In a 2021 study from the Nirit Bernstein lab, the first of its kind in this subject/plant, Danziger & Bernstein address the issue of the effect that plant architecture manipulation has on cannabinoid production and standardisation. In the study, the authors tested the following hypothesis; ‘reproductive development and metabolism in cannabis will be altered by plant architecture modulation treatments. If the new generated plant architecture will decrease the variability of the microclimate in and around the plant, it is possible that the secondary metabolites profile throughout the plant will be more uniform.’.
The authors set up a series of straightforward experiments to check this theory, taking two cultivars and applying seven different techniques (Defoliation, Single Prune (topped), Double Prune (topped twice), Primary Branches Removed, Secondary Branches Removed, Bottom 3rd Stripped (all leaves and secondary branches removed), and Bottom 3rd Stripped + Defoliation) to compare to the untouched control plants and measuring the cannabinoid output from each.
The results bring a mix of expected and unexpected outcomes. In line with commonly recited growing rhetoric, all the architectural manipulations resulted in less varied cannabinoid concentrations in the lower parts of the plants, meaning there is improved uniformity over the plant. Findings which may be more surprising to some readers include cannabinoid-specific changes dependant on the cultivar and technique dependant, and, that putting variation aside, the overall changes in total concentrations were very subtle with one exception – primary branch removal which reduced both the yield and cannabinoid concentrations.
The authors scored uniformity for each of the measured cannabinoids and marked the variation from the plant average. This again showed that all techniques except primary branch removal improved uniformity, but to different degrees for each cannabinoid – and again, this was cultivar-specific. This is best summarised by the following statement: increases to improve the standardisation of cannabinoids is achieved by managing the microclimate to allow increased cannabinoid production at the lower parts of the plant.
The publication also showed that individual cannabinoids varied in concentration depending on how the plant was manipulated. The wider implications are that fine-tuning of the cultivation technique may be needed to reach the genetic potential of cannabinoid production. However, much more investigation is needed to understand this on a larger scale and with other cultivars, including CBG, CBD, THCV and balanced ratios etc.
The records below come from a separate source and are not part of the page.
-- ==== Sys2Proof/Laws/Index.lean ====
section
/-! SUPPORT. Ring index arithmetic: the results stay in range, and a distance counts the steps taken. -/

namespace Sys2Proof.Machine

theorem ofNat16_toNat {n : Nat} (h : n < 65536) : (BitVec.ofNat 16 n).toNat = n := by
  simp only [BitVec.toNat_ofNat]; omega

theorem addTo_toNat {i cap : BitVec 16} (n : Nat) (h : 0 < cap.toNat) :
    (addTo i cap n).toNat = (i.toNat + n) % cap.toNat := by
  have := Nat.mod_lt (i.toNat + n) h
  have := cap.isLt
  exact ofNat16_toNat (by simp only [addIdx]; omega)

theorem addTo_lt {i cap : BitVec 16} (n : Nat) (h : 0 < cap.toNat) : (addTo i cap n).toNat < cap.toNat := by
  rw [addTo_toNat n h]; exact Nat.mod_lt _ h

theorem incIdx_eq_addTo (i cap : BitVec 16) : incIdx i cap = addTo i cap 1 := rfl

theorem addTo_addTo {i cap : BitVec 16} (m n : Nat) (h : 0 < cap.toNat) :
    addTo (addTo i cap m) cap n = addTo i cap (m + n) := by
  apply BitVec.eq_of_toNat_eq
  rw [addTo_toNat n h, addTo_toNat m h, addTo_toNat (m + n) h, Nat.mod_add_mod, Nat.add_assoc]

theorem addTo_zero {i cap : BitVec 16} (h : i < cap) : addTo i cap 0 = i := by
  have h : i.toNat < cap.toNat := h
  apply BitVec.eq_of_toNat_eq
  rw [addTo_toNat 0 (by omega), Nat.add_zero, Nat.mod_eq_of_lt h]

/-- A distance between indices of the ring, in two cases. -/
theorem distOf_eq {a b cap : BitVec 16} (ha : a < cap) (hb : b < cap) :
    distOf a b cap = if a.toNat ≤ b.toNat then b.toNat - a.toNat else b.toNat + cap.toNat - a.toNat := by
  have ha : a.toNat < cap.toNat := ha
  have hb : b.toNat < cap.toNat := hb
  unfold distOf dist
  rw [Nat.mod_eq_of_lt ha]
  split
  · rw [show b.toNat + cap.toNat - a.toNat = (b.toNat - a.toNat) + cap.toNat by omega, Nat.add_mod_right,
      Nat.mod_eq_of_lt (by omega)]
  · rw [Nat.mod_eq_of_lt (by omega)]

theorem distOf_lt {a b cap : BitVec 16} (h : 0 < cap.toNat) : distOf a b cap < cap.toNat := Nat.mod_lt _ h

/-- The producer index `n` further makes the distance `n` greater, while it stays below the capacity. -/
theorem distOf_addTo {a b cap : BitVec 16} (ha : a < cap) (hb : b < cap) {n : Nat}
    (h : distOf a b cap + n < cap.toNat) : distOf a (addTo b cap n) cap = distOf a b cap + n := by
  have hc : 0 < cap.toNat := Nat.lt_of_le_of_lt (Nat.zero_le _) h
  have hl : addTo b cap n < cap := addTo_lt n hc
  have h1 := distOf_eq ha hb
  have h2 := distOf_eq ha hl
  have h3 := addTo_toNat (i := b) n hc
  have ha' : a.toNat < cap.toNat := ha
  have hb' : b.toNat < cap.toNat := hb
  rw [h2, h3, h1]
  rw [h1] at h
  split at h
  · rename_i hle
    rw [if_pos hle]
    by_cases hw : b.toNat + n < cap.toNat
    · rw [Nat.mod_eq_of_lt hw, if_pos (by omega)]; omega
    · rw [Nat.mod_eq_sub_mod (by omega), Nat.mod_eq_of_lt (by omega), if_neg (by omega)]; omega
  · rename_i hle
    rw [if_neg hle, Nat.mod_eq_of_lt (by omega)]
    split <;> omega

/-- The consumer index `n` further makes the distance `n` smaller. -/
theorem distOf_addTo_left {a b cap : BitVec 16} (ha : a < cap) (hb : b < cap) {n : Nat} (h : n ≤ distOf a b cap) :
    distOf (addTo a cap n) b cap = distOf a b cap - n := by
  have hc : 0 < cap.toNat := by have : a.toNat < cap.toNat := ha; omega
  have hl : addTo a cap n < cap := addTo_lt n hc
  have h1 := distOf_eq ha hb
  have h2 := distOf_eq hl hb
  have h3 := addTo_toNat (i := a) n hc
  have ha' : a.toNat < cap.toNat := ha
  have hb' : b.toNat < cap.toNat := hb
  rw [h2, h3, h1]
  rw [h1] at h
  split at h
  · rename_i hle
    rw [if_pos hle, Nat.mod_eq_of_lt (by omega), if_pos (by omega)]; omega
  · rename_i hle
    rw [if_neg hle]
    by_cases hw : a.toNat + n < cap.toNat
    · rw [Nat.mod_eq_of_lt hw]; split <;> omega
    · rw [Nat.mod_eq_sub_mod (by omega), Nat.mod_eq_of_lt (by omega), if_pos (by omega)]; omega

/-- The ring is empty exactly when the distance is 0. -/
theorem distOf_eq_zero {a b cap : BitVec 16} (ha : a < cap) (hb : b < cap) : distOf a b cap = 0 ↔ a = b := by
  rw [distOf_eq ha hb]
  have ha' : a.toNat < cap.toNat := ha
  have hb' : b.toNat < cap.toNat := hb
  constructor
  · intro h; apply BitVec.eq_of_toNat_eq; split at h <;> omega
  · rintro rfl; simp

/-- A producer index whose successor is not the consumer index leaves room for one more slot. -/
theorem distOf_succ_lt {a b cap : BitVec 16} (ha : a < cap) (hb : b < cap) (h : incIdx b cap ≠ a) :
    distOf a b cap + 1 < cap.toNat := by
  have hc : 0 < cap.toNat := by have : a.toNat < cap.toNat := ha; omega
  have hlt := distOf_lt (a := a) (b := b) hc
  rcases Nat.lt_or_ge (distOf a b cap + 1) cap.toNat with h' | h'
  · exact h'
  · exfalso
    apply h
    apply BitVec.eq_of_toNat_eq
    rw [incIdx_eq_addTo, addTo_toNat 1 hc]
    have ha' : a.toNat < cap.toNat := ha
    have hb' : b.toNat < cap.toNat := hb
    have h1 := distOf_eq ha hb
    rw [h1] at h' hlt
    split at h'
    · have h0 : a.toNat = 0 := by omega
      rw [show b.toNat + 1 = cap.toNat by omega, Nat.mod_self, h0]
    · rw [Nat.mod_eq_of_lt (by omega)]; omega

end Sys2Proof.Machine
end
If the manipulation technique redirects the secondary metabolism in measurable ways, it is possible that other minor cannabinoid-dominant cultivars will respond in an equal or greater way.
Of course, if cultivators achieve good results contrary to the above information, this is by no means a call for them to change – this is simply a part of the cannabis cultivation revolution, which, although has been going on for many years, is now starting to build great momentum..
For some time, the Frontiers in Plant Science journal has allowed scientists such as Dr Nirit Bernstein to publish research on the cannabis plant. As more and more publications come through, and more scientists receive funding and exposure, it is fair to expect a great deal of change in both the current understanding of the plant, and the directions we predict the industry will go in.
This will help shape the industry and the businesses which hold it up. Knowledge – and access to knowledge – is vital for sustaining a health industry, in any sector, not to mention one which traverses agriculture, medical, pharmaceutical, food and drink, and many more.